Justice and Due Process

Crack and Powder Cocaine Disparities Highlight Deeper Problem with Drug Laws

US Attorney general Merrick Garland has rightly been praised for working to end sentencing disparities between different forms of cocaine. Crack and powder cocaine are chemically identical and pose the same type of risks to users and the public.

Yet despite these similarities, federal law has punished possession and distribution of crack much more harshly than that of powder: the maximum sentence for possession of powder is one year in jail while possession of five grams of crack is punished by five years in prison. 

This discrepancy is symptomatic of a much larger problem: drug classifications are not objective and do not accurately reflect societal or individual harm. 

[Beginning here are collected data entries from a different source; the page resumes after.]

@[simp] theorem watchStep_byp (a n i : Nat) (r : Dev × Nat) : (watchStep a n i r).1.byp = r.1.byp := by
  simp only [watchStep]; split_ifs <;> simp
theorem bumpAt_byp (fuel : Nat) (p : Page) (off n : Nat) (d : Dev) : (bumpAt fuel p off n d).byp = d.byp := by
  induction fuel generalizing p off n d with
  | zero => rfl
  | succ k ih =>
    have h : ∀ (l : List Nat) (a n : Nat) (r : Dev × Nat), (l.foldl (fun r i => watchStep a n i r) r).1.byp = r.1.byp := by
      intro l; induction l with
      | nil => intros; rfl
      | cons x l ihl => intro a n r; rw [List.foldl_cons, ihl, watchStep_byp]
    simp only [bumpAt]
    split_ifs
    · rw [h]; simp
    · rw [ih, h]; simp
@[simp] theorem bumpN_byp (p : Page) (base : Fd) (k n : Nat) (d : Dev) : (bumpN p base k n d).byp = d.byp := by
  unfold bumpN; split_ifs <;> simp [bumpAt_byp]
@[simp] theorem bump_byp (p : Page) (base : Fd) (k : Nat) (d : Dev) : (bump p base k d).byp = d.byp := by
  unfold bump; exact bumpN_byp p base k 1 d

@[simp] theorem watchStep_col (a n i : Nat) (r : Dev × Nat) : (watchStep a n i r).1.col = r.1.col := by
  simp only [watchStep]; split_ifs <;> simp
theorem bumpAt_col (fuel : Nat) (p : Page) (off n : Nat) (d : Dev) : (bumpAt fuel p off n d).col = d.col := by
  induction fuel generalizing p off n d with
  | zero => rfl
  | succ k ih =>
    have h : ∀ (l : List Nat) (a n : Nat) (r : Dev × Nat), (l.foldl (fun r i => watchStep a n i r) r).1.col = r.1.col := by
      intro l; induction l with
      | nil => intros; rfl
      | cons x l ihl => intro a n r; rw [List.foldl_cons, ihl, watchStep_col]
    simp only [bumpAt]
    split_ifs
    · rw [h]; simp
    · rw [ih, h]; simp
@[simp] theorem bumpN_col (p : Page) (base : Fd) (k n : Nat) (d : Dev) : (bumpN p base k n d).col = d.col := by
  unfold bumpN; split_ifs <;> simp [bumpAt_col]
@[simp] theorem bump_col (p : Page) (base : Fd) (k : Nat) (d : Dev) : (bump p base k d).col = d.col := by
  unfold bump; exact bumpN_col p base k 1 d

@[simp] theorem watchStep_ldl (a n i : Nat) (r : Dev × Nat) : (watchStep a n i r).1.ldl = r.1.ldl := by
  simp only [watchStep]; split_ifs <;> simp
theorem bumpAt_ldl (fuel : Nat) (p : Page) (off n : Nat) (d : Dev) : (bumpAt fuel p off n d).ldl = d.ldl := by
  induction fuel generalizing p off n d with
  | zero => rfl
  | succ k ih =>
    have h : ∀ (l : List Nat) (a n : Nat) (r : Dev × Nat), (l.foldl (fun r i => watchStep a n i r) r).1.ldl = r.1.ldl := by
      intro l; induction l with
      | nil => intros; rfl
      | cons x l ihl => intro a n r; rw [List.foldl_cons, ihl, watchStep_ldl]
    simp only [bumpAt]
    split_ifs
    · rw [h]; simp
    · rw [ih, h]; simp
@[simp] theorem bumpN_ldl (p : Page) (base : Fd) (k n : Nat) (d : Dev) : (bumpN p base k n d).ldl = d.ldl := by
  unfold bumpN; split_ifs <;> simp [bumpAt_ldl]
@[simp] theorem bump_ldl (p : Page) (base : Fd) (k : Nat) (d : Dev) : (bump p base k d).ldl = d.ldl := by
  unfold bump; exact bumpN_ldl p base k 1 d

@[simp] theorem watchStep_stk (a n i : Nat) (r : Dev × Nat) : (watchStep a n i r).1.stk = r.1.stk := by
  simp only [watchStep]; split_ifs <;> simp
theorem bumpAt_stk (fuel : Nat) (p : Page) (off n : Nat) (d : Dev) : (bumpAt fuel p off n d).stk = d.stk := by
  induction fuel generalizing p off n d with
  | zero => rfl
  | succ k ih =>
    have h : ∀ (l : List Nat) (a n : Nat) (r : Dev × Nat), (l.foldl (fun r i => watchStep a n i r) r).1.stk = r.1.stk := by
      intro l; induction l with
      | nil => intros; rfl
      | cons x l ihl => intro a n r; rw [List.foldl_cons, ihl, watchStep_stk]
    simp only [bumpAt]
    split_ifs
    · rw [h]; simp
    · rw [ih, h]; simp
@[simp] theorem bumpN_stk (p : Page) (base : Fd) (k n : Nat) (d : Dev) : (bumpN p base k n d).stk = d.stk := by
  unfold bumpN; split_ifs <;> simp [bumpAt_stk]
@[simp] theorem bump_stk (p : Page) (base : Fd) (k : Nat) (d : Dev) : (bump p base k d).stk = d.stk := by
  unfold bump; exact bumpN_stk p base k 1 d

Psilocybin has been ranked as the least harmful drug, and numerous studies have found it has significant and long-lasting benefits for those suffering from depression. Yet, it remains categorized as Schedule 1, which is ostensibly only for “drugs with no currently accepted medical use and a high potential for abuse.”

Meanwhile, doctors routinely prescribe addictive opiates for pain; Ritalin, a chemical cousin of methamphetamine, to children with ADHD; and methadone, itself frequently abused, to people struggling with addiction. There is little scientific basis for which chemicals can be ingested legally and which can land you in prison. 

Branding people criminals and curtailing their freedom is a weighty step. It is justified only if there is significant evidence that their choice is harming others and the proposed sanction will do something to ameliorate that harm.

Current drug penalties pass neither of these tests. Lawmakers owe it to both those accused of drug crimes and the taxpayers, who fund their prosecution and incarceration, to make sure that drug classifications and penalties are grounded in objective fact.